Speaker: Amit Sahai
Affiliation: MIT
Date: 3/30/00
Time & Location: 4:15 PM, B17 Upson Hall
Host: Jon Kleinberg
Title: Statistical Zero Knowledge
Zero-knowledge proofs, introduced by Goldwasser, Micali, and Rackoff, are fascinating constructs which enable one party (the "prover") to convince another party (the "verifier") that some assertion is true, without revealing anything else to the verifier. In addition to being powerful tools for constructing secure cryptographic protocols, zero-knowledge proofs yield rich classes of computational problems that are of complexity-theoretic interest as well.
In this talk, we investigate *statistical* zero-knowledge proofs, which are zero-knowledge proofs where the condition that nothing is revealed to the verifier is interpreted in a strong information-theoretic sense.

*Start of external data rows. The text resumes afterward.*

/-! ### `claimedHere` -/

@[simp] theorem State.setNow_claimedHere (s : State) (x : Micros) (g : Byte) : (s.setNow x).claimedHere g = s.claimedHere g := rfl
@[simp] theorem State.setChoices_claimedHere (s : State) (x : Nat) (g : Byte) : (s.setChoices x).claimedHere g = s.claimedHere g := rfl
@[simp] theorem State.setPins_claimedHere (s : State) (x : Pins) (g : Byte) : (s.setPins x).claimedHere g = s.claimedHere g := rfl
@[simp] theorem State.setNbt_claimedHere (s : State) (x : Nbt) (g : Byte) : (s.setNbt x).claimedHere g = s.claimedHere g := rfl
@[simp] theorem State.setCru_claimedHere (s : State) (x : Cru) (g : Byte) : (s.setCru x).claimedHere g = s.claimedHere g := rfl
@[simp] theorem State.setRfi_claimedHere (s : State) (x : Rfi) (g : Byte) : (s.setRfi x).claimedHere g = s.claimedHere g := rfl
@[simp] theorem State.setBas_claimedHere (s : State) (x : Bas) (g : Byte) : (s.setBas x).claimedHere g = s.claimedHere g := rfl
@[simp] theorem State.setGds_claimedHere (s : State) (x : Gds) (g : Byte) : (s.setGds x).claimedHere g = s.claimedHere g := rfl
@[simp] theorem State.setLnc_claimedHere (s : State) (x : Lnc) (g : Byte) : (s.setLnc x).claimedHere g = s.claimedHere g := rfl
@[simp] theorem State.setRlc_claimedHere (s : State) (x : Rlc) (g : Byte) : (s.setRlc x).claimedHere g = s.claimedHere g := rfl
@[simp] theorem State.setPending_claimedHere (s : State) (x : List Instr) (g : Byte) : (s.setPending x).claimedHere g = s.claimedHere g := rfl

/-! ### `claimants` -/

@[simp] theorem State.setNow_claimants (s : State) (x : Micros) (g : Byte) : (s.setNow x).claimants g = s.claimants g := rfl
@[simp] theorem State.setChoices_claimants (s : State) (x : Nat) (g : Byte) : (s.setChoices x).claimants g = s.claimants g := rfl
@[simp] theorem State.setPins_claimants (s : State) (x : Pins) (g : Byte) : (s.setPins x).claimants g = s.claimants g := rfl
@[simp] theorem State.setStc_claimants (s : State) (x : Stc) (g : Byte) : (s.setStc x).claimants g = s.claimants g := rfl
@[simp] theorem State.setCve_claimants (s : State) (x : Cve) (g : Byte) : (s.setCve x).claimants g = s.claimants g := rfl
@[simp] theorem State.setCru_claimants (s : State) (x : Cru) (g : Byte) : (s.setCru x).claimants g = s.claimants g := rfl
@[simp] theorem State.setRfi_claimants (s : State) (x : Rfi) (g : Byte) : (s.setRfi x).claimants g = s.claimants g := rfl
@[simp] theorem State.setBas_claimants (s : State) (x : Bas) (g : Byte) : (s.setBas x).claimants g = s.claimants g := rfl
@[simp] theorem State.setGds_claimants (s : State) (x : Gds) (g : Byte) : (s.setGds x).claimants g = s.claimants g := rfl
@[simp] theorem State.setLnc_claimants (s : State) (x : Lnc) (g : Byte) : (s.setLnc x).claimants g = s.claimants g := rfl
@[simp] theorem State.setRlc_claimants (s : State) (x : Rlc) (g : Byte) : (s.setRlc x).claimants g = s.claimants g := rfl
@[simp] theorem State.setPending_claimants (s : State) (x : List Instr) (g : Byte) : (s.setPending x).claimants g = s.claimants g := rfl

/-! ### `custodyOf` -/

@[simp] theorem State.setNow_custodyOf (s : State) (x : Micros) (t : Tag) : (s.setNow x).custodyOf t = s.custodyOf t := rfl
@[simp] theorem State.setChoices_custodyOf (s : State) (x : Nat) (t : Tag) : (s.setChoices x).custodyOf t = s.custodyOf t := rfl
@[simp] theorem State.setPins_custodyOf (s : State) (x : Pins) (t : Tag) : (s.setPins x).custodyOf t = s.custodyOf t := rfl
@[simp] theorem State.setStc_custodyOf (s : State) (x : Stc) (t : Tag) : (s.setStc x).custodyOf t = s.custodyOf t := rfl
@[simp] theorem State.setCve_custodyOf (s : State) (x : Cve) (t : Tag) : (s.setCve x).custodyOf t = s.custodyOf t := rfl
@[simp] theorem State.setNbt_custodyOf (s : State) (x : Nbt) (t : Tag) : (s.setNbt x).custodyOf t = s.custodyOf t := rfl
@[simp] theorem State.setCru_custodyOf (s : State) (x : Cru) (t : Tag) : (s.setCru x).custodyOf t = s.custodyOf t := rfl
@[simp] theorem State.setBas_custodyOf (s : State) (x : Bas) (t : Tag) : (s.setBas x).custodyOf t = s.custodyOf t := rfl
@[simp] theorem State.setGds_custodyOf (s : State) (x : Gds) (t : Tag) : (s.setGds x).custodyOf t = s.custodyOf t := rfl
@[simp] theorem State.setLnc_custodyOf (s : State) (x : Lnc) (t : Tag) : (s.setLnc x).custodyOf t = s.custodyOf t := rfl
@[simp] theorem State.setRlc_custodyOf (s : State) (x : Rlc) (t : Tag) : (s.setRlc x).custodyOf t = s.custodyOf t := rfl
@[simp] theorem State.setPending_custodyOf (s : State) (x : List Instr) (t : Tag) : (s.setPending x).custodyOf t = s.custodyOf t := rfl

/-! ### `heldOf` -/

@[simp] theorem State.setNow_heldOf (s : State) (x : Micros) (t : Tag) : (s.setNow x).heldOf t = s.heldOf t := rfl
@[simp] theorem State.setChoices_heldOf (s : State) (x : Nat) (t : Tag) : (s.setChoices x).heldOf t = s.heldOf t := rfl
@[simp] theorem State.setPins_heldOf (s : State) (x : Pins) (t : Tag) : (s.setPins x).heldOf t = s.heldOf t := rfl
@[simp] theorem State.setStc_heldOf (s : State) (x : Stc) (t : Tag) : (s.setStc x).heldOf t = s.heldOf t := rfl
@[simp] theorem State.setCve_heldOf (s : State) (x : Cve) (t : Tag) : (s.setCve x).heldOf t = s.heldOf t := rfl
@[simp] theorem State.setNbt_heldOf (s : State) (x : Nbt) (t : Tag) : (s.setNbt x).heldOf t = s.heldOf t := rfl
@[simp] theorem State.setCru_heldOf (s : State) (x : Cru) (t : Tag) : (s.setCru x).heldOf t = s.heldOf t := rfl
@[simp] theorem State.setBas_heldOf (s : State) (x : Bas) (t : Tag) : (s.setBas x).heldOf t = s.heldOf t := rfl
@[simp] theorem State.setGds_heldOf (s : State) (x : Gds) (t : Tag) : (s.setGds x).heldOf t = s.heldOf t := rfl
@[simp] theorem State.setLnc_heldOf (s : State) (x : Lnc) (t : Tag) : (s.setLnc x).heldOf t = s.heldOf t := rfl
@[simp] theorem State.setRlc_heldOf (s : State) (x : Rlc) (t : Tag) : (s.setRlc x).heldOf t = s.heldOf t := rfl
@[simp] theorem State.setPending_heldOf (s : State) (x : List Instr) (t : Tag) : (s.setPending x).heldOf t = s.heldOf t := rfl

We establish two main results about statistical zero-knowledge proofs:
- We show that the class of all problems possessing statistical zero-knowledge
proofs has a natural complete problem. This problem provides a new and simple
characterization of statistical zero knowledge -- one which makes no reference
to interaction or zero knowledge.
- We show how to transform any interactive proof that is statistical zero
knowledge only for an honest verifier (i.e., a verifier that follows the
specified protocol) into one which is also zero knowledge against dishonest
verifiers -- ones that may deviate arbitrarily from the specified protocol.
Using these results, we are able to unify and simplify nearly all previously known results about statistical zero knowledge, and prove several results answering many fundamental questions in this area.
An important feature of all our results is that, unlike many results in cryptography, we require no unproven assumptions.